**Stored items**.
------------------------------------------------------------
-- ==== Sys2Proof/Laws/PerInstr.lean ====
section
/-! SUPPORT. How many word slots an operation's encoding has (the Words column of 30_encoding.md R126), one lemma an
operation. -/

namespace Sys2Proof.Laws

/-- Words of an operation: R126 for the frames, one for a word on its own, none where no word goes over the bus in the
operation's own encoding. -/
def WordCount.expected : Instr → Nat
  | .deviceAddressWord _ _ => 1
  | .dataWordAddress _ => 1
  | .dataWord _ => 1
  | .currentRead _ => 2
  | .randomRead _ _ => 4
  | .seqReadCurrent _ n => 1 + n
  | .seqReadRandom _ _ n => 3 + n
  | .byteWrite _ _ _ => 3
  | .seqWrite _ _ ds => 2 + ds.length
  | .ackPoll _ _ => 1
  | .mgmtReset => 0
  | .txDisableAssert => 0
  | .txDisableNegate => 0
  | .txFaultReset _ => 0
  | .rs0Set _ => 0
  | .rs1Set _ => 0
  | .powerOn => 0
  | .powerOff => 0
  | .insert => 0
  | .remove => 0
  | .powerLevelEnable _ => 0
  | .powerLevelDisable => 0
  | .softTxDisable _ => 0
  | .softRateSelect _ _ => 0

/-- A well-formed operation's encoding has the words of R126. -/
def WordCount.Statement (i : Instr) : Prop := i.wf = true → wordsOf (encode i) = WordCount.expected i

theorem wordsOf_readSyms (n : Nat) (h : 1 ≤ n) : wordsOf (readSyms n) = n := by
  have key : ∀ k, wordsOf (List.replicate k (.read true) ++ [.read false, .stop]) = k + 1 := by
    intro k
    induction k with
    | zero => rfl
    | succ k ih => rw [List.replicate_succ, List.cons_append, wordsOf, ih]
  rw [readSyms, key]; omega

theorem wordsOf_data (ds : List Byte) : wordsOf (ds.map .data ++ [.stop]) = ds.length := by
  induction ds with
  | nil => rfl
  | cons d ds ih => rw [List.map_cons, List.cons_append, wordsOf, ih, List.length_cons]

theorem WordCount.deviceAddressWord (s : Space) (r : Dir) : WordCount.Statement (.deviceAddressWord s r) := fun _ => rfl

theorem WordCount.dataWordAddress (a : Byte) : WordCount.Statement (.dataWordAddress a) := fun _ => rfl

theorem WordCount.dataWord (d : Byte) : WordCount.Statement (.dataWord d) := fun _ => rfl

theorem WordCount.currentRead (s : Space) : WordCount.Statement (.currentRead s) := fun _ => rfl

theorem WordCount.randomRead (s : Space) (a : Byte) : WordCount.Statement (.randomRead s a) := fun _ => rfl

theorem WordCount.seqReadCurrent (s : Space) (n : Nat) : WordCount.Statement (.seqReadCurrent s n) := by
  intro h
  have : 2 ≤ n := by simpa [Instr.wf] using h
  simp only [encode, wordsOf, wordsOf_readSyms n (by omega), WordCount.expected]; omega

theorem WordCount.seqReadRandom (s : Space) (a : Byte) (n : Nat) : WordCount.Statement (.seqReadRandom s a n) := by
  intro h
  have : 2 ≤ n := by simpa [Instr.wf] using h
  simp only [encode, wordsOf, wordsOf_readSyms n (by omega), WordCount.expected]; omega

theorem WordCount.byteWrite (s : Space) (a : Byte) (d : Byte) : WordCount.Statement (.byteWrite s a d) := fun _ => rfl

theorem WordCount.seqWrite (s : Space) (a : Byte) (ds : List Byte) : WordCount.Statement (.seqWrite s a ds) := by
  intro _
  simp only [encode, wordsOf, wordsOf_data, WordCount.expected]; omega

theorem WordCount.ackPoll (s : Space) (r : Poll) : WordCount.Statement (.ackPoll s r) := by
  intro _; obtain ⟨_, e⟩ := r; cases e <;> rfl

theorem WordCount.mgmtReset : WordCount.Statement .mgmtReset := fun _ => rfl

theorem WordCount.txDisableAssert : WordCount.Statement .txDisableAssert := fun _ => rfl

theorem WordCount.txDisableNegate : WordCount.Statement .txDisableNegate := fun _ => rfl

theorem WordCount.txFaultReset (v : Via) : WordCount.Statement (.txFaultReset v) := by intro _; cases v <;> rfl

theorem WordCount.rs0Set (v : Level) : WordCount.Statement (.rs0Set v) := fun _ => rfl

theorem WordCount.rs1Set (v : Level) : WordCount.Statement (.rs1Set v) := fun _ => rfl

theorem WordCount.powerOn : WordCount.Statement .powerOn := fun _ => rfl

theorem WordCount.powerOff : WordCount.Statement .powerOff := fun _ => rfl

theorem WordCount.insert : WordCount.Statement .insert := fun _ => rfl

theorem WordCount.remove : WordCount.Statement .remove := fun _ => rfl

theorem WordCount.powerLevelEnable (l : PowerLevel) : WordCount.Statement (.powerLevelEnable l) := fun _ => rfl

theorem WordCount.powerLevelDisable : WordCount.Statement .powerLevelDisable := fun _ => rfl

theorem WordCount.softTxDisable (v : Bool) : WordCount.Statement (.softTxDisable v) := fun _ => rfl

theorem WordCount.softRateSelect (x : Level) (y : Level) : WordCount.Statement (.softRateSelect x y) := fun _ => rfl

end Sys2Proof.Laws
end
------------------------------------------------------------
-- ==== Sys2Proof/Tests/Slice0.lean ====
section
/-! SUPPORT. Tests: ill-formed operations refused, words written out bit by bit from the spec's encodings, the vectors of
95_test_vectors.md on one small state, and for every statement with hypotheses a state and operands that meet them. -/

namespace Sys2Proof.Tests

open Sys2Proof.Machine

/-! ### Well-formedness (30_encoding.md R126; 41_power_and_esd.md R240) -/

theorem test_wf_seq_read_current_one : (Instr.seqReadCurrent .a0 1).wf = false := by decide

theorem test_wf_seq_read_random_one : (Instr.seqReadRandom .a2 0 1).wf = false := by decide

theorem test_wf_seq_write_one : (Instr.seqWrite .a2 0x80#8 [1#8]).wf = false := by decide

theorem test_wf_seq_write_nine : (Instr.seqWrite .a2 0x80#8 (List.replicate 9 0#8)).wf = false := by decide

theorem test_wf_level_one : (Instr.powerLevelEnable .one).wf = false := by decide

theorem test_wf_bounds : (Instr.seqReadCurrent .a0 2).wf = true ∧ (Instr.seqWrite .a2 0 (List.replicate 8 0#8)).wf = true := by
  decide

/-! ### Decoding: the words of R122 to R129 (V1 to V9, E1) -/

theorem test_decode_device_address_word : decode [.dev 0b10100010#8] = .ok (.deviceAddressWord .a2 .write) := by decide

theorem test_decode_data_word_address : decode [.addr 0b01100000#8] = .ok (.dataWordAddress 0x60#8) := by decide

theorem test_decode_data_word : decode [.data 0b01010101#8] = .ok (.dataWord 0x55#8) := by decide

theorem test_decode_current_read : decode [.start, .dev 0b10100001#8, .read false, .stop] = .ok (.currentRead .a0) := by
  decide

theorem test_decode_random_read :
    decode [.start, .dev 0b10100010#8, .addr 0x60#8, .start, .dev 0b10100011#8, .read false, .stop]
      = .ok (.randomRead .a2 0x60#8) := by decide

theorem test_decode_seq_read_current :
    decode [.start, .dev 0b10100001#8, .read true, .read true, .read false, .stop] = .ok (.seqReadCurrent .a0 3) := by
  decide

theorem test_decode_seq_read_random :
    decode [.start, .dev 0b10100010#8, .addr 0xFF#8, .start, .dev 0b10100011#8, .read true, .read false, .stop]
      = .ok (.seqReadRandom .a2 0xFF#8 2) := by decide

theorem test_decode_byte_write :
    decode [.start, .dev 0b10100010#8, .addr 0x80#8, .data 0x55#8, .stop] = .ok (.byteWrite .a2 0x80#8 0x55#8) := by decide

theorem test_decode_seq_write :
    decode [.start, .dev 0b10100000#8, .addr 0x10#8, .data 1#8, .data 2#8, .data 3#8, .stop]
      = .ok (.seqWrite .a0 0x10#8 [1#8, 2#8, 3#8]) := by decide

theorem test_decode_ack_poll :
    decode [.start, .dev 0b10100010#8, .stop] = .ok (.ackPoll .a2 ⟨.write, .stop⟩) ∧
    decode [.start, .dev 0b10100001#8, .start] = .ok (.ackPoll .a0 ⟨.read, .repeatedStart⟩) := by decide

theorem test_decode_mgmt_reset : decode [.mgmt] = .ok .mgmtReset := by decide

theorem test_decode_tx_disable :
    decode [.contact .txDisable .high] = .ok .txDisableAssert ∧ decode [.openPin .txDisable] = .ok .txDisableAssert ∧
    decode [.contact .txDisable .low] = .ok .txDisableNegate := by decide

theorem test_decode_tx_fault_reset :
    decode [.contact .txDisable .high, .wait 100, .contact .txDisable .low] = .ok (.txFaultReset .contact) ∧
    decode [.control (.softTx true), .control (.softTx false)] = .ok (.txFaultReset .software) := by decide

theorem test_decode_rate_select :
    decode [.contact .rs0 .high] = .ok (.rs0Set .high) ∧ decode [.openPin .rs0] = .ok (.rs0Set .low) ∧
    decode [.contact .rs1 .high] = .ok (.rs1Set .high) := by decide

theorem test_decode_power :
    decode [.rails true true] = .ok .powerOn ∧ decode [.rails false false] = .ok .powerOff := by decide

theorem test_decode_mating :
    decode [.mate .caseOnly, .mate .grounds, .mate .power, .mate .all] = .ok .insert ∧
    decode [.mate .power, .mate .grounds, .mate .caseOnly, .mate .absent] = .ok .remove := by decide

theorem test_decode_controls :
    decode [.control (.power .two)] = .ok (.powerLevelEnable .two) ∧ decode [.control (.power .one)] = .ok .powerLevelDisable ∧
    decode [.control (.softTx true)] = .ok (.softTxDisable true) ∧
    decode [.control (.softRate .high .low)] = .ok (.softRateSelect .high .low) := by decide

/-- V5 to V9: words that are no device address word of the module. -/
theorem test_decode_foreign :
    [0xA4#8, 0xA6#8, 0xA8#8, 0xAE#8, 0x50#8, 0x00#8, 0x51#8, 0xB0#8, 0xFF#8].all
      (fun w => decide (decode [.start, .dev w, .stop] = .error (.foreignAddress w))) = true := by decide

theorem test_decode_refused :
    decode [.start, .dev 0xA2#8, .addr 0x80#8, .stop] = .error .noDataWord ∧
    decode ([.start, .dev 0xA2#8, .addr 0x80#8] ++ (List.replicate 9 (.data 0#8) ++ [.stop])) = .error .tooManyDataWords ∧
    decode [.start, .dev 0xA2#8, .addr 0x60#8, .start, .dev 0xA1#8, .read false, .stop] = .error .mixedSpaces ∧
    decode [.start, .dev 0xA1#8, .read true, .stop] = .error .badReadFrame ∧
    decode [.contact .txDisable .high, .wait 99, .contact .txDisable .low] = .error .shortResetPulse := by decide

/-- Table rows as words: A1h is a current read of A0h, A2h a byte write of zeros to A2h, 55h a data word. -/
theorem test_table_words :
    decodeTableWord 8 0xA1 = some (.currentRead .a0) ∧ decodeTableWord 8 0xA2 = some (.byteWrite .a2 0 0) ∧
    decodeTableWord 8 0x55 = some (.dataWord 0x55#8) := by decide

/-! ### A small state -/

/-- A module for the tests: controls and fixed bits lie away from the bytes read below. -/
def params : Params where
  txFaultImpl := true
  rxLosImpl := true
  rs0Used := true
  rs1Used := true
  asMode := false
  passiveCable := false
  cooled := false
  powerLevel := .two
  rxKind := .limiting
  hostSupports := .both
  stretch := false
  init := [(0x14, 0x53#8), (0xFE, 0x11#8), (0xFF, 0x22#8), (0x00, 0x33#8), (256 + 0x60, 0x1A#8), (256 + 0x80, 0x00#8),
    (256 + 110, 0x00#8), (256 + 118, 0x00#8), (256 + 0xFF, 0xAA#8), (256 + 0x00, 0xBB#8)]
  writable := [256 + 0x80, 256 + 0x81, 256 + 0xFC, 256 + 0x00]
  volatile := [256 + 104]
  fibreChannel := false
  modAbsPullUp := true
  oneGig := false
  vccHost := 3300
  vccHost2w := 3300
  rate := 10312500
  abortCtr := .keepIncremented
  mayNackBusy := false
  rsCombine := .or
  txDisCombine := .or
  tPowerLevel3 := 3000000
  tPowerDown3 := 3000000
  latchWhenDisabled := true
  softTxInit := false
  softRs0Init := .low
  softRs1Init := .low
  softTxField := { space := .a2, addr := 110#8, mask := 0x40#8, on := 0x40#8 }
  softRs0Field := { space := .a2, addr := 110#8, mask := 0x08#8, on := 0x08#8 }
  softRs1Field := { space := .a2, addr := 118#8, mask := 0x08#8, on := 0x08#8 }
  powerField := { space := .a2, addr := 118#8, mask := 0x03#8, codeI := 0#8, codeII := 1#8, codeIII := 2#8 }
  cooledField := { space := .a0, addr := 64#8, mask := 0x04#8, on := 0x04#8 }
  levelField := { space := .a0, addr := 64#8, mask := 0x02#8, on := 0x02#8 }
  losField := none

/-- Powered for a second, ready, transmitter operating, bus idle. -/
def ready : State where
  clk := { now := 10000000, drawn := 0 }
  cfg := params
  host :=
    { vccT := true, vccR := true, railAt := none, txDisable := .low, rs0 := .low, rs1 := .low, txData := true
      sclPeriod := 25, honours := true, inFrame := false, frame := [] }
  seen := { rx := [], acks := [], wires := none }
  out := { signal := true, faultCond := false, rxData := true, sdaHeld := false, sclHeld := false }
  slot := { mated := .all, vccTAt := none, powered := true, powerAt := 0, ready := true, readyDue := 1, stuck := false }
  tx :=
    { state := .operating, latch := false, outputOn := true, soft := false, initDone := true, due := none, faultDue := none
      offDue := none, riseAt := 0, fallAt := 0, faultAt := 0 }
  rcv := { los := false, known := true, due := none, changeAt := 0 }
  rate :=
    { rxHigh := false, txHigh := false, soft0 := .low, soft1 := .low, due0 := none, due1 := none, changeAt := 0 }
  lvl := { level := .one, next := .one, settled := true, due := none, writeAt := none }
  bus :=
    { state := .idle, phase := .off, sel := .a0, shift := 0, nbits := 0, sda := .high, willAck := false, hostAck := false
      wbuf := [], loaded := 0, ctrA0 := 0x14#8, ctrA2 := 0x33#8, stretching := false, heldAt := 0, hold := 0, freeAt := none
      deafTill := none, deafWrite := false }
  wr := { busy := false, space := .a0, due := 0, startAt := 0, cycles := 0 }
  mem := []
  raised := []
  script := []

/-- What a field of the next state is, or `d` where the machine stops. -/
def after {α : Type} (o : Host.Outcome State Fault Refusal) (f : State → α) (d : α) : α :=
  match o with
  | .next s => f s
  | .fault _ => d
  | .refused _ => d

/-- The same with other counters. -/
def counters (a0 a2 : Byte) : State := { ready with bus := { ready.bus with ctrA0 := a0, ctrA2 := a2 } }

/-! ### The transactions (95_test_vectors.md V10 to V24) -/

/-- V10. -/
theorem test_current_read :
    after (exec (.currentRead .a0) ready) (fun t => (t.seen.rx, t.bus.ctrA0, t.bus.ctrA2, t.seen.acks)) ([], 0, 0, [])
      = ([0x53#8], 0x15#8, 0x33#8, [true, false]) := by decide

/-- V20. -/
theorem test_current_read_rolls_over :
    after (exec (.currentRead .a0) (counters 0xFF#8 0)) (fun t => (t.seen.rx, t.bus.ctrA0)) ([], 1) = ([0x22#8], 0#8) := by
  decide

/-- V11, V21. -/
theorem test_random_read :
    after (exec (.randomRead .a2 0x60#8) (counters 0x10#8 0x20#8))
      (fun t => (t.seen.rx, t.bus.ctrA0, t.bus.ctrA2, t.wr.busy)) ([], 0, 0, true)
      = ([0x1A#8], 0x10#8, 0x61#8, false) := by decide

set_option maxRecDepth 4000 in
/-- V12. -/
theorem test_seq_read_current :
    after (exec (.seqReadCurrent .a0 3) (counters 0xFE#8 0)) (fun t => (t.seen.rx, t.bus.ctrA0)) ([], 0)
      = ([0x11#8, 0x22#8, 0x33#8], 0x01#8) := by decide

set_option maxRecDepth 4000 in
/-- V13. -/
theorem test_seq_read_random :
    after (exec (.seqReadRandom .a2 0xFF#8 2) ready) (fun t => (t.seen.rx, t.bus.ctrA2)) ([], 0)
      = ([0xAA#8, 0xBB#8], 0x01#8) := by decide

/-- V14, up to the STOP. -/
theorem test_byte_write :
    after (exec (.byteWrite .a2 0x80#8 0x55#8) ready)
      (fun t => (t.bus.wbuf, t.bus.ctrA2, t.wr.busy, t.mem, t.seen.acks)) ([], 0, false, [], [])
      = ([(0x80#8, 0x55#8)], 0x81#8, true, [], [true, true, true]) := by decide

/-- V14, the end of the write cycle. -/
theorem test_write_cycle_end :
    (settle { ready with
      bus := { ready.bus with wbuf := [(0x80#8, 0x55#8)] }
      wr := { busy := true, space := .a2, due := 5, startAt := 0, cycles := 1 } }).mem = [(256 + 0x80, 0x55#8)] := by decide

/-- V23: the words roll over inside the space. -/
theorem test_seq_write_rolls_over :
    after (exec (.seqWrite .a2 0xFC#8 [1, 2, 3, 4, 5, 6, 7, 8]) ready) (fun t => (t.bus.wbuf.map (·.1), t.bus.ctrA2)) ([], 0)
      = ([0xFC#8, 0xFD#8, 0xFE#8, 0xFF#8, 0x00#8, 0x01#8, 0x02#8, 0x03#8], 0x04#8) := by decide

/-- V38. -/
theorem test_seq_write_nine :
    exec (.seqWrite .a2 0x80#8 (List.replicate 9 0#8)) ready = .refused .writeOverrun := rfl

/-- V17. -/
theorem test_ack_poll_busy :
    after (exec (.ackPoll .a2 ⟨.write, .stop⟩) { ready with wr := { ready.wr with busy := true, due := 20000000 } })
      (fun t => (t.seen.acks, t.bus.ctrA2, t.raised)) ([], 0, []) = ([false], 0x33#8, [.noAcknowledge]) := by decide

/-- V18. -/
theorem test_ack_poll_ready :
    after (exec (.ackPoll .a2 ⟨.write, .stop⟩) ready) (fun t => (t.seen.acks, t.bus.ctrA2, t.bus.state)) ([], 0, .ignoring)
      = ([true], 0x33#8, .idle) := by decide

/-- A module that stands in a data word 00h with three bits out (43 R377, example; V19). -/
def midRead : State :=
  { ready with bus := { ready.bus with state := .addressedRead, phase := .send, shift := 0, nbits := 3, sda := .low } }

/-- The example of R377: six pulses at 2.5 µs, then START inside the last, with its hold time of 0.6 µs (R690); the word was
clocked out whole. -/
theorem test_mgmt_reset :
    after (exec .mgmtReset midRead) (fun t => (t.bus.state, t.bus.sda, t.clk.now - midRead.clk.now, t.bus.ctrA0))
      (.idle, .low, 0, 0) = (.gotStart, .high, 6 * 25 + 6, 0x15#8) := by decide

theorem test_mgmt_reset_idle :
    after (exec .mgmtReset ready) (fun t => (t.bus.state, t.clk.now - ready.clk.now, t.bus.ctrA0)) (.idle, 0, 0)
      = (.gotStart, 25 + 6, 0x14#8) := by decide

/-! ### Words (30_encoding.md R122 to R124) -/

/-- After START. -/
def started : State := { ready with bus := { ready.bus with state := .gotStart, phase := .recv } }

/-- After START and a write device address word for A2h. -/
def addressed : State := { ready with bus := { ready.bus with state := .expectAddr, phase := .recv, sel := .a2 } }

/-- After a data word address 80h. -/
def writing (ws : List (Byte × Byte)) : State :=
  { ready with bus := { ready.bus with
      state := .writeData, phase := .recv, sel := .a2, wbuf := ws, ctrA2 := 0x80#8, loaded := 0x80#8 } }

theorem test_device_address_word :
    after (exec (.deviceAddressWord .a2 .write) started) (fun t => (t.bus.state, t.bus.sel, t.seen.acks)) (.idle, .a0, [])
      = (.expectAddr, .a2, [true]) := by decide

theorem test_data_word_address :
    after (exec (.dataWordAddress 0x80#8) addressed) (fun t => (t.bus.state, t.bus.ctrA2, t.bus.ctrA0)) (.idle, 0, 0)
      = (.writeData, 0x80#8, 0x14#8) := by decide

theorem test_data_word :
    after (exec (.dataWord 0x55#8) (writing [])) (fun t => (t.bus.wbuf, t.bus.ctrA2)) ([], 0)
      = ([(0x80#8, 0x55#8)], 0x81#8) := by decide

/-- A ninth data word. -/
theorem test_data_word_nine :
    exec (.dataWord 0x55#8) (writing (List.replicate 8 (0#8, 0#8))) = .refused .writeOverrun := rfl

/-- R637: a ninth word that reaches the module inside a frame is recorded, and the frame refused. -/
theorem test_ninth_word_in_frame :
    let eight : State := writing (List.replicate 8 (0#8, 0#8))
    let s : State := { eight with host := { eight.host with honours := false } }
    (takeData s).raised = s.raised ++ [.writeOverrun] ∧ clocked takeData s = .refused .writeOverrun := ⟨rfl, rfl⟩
------------------------------------------------------------
**TASK DIRECTIONS**.
Say how many lines of these records hold the string "powerLevelDisable", giving the number and no other words.

**RESPONSE AREA**.
3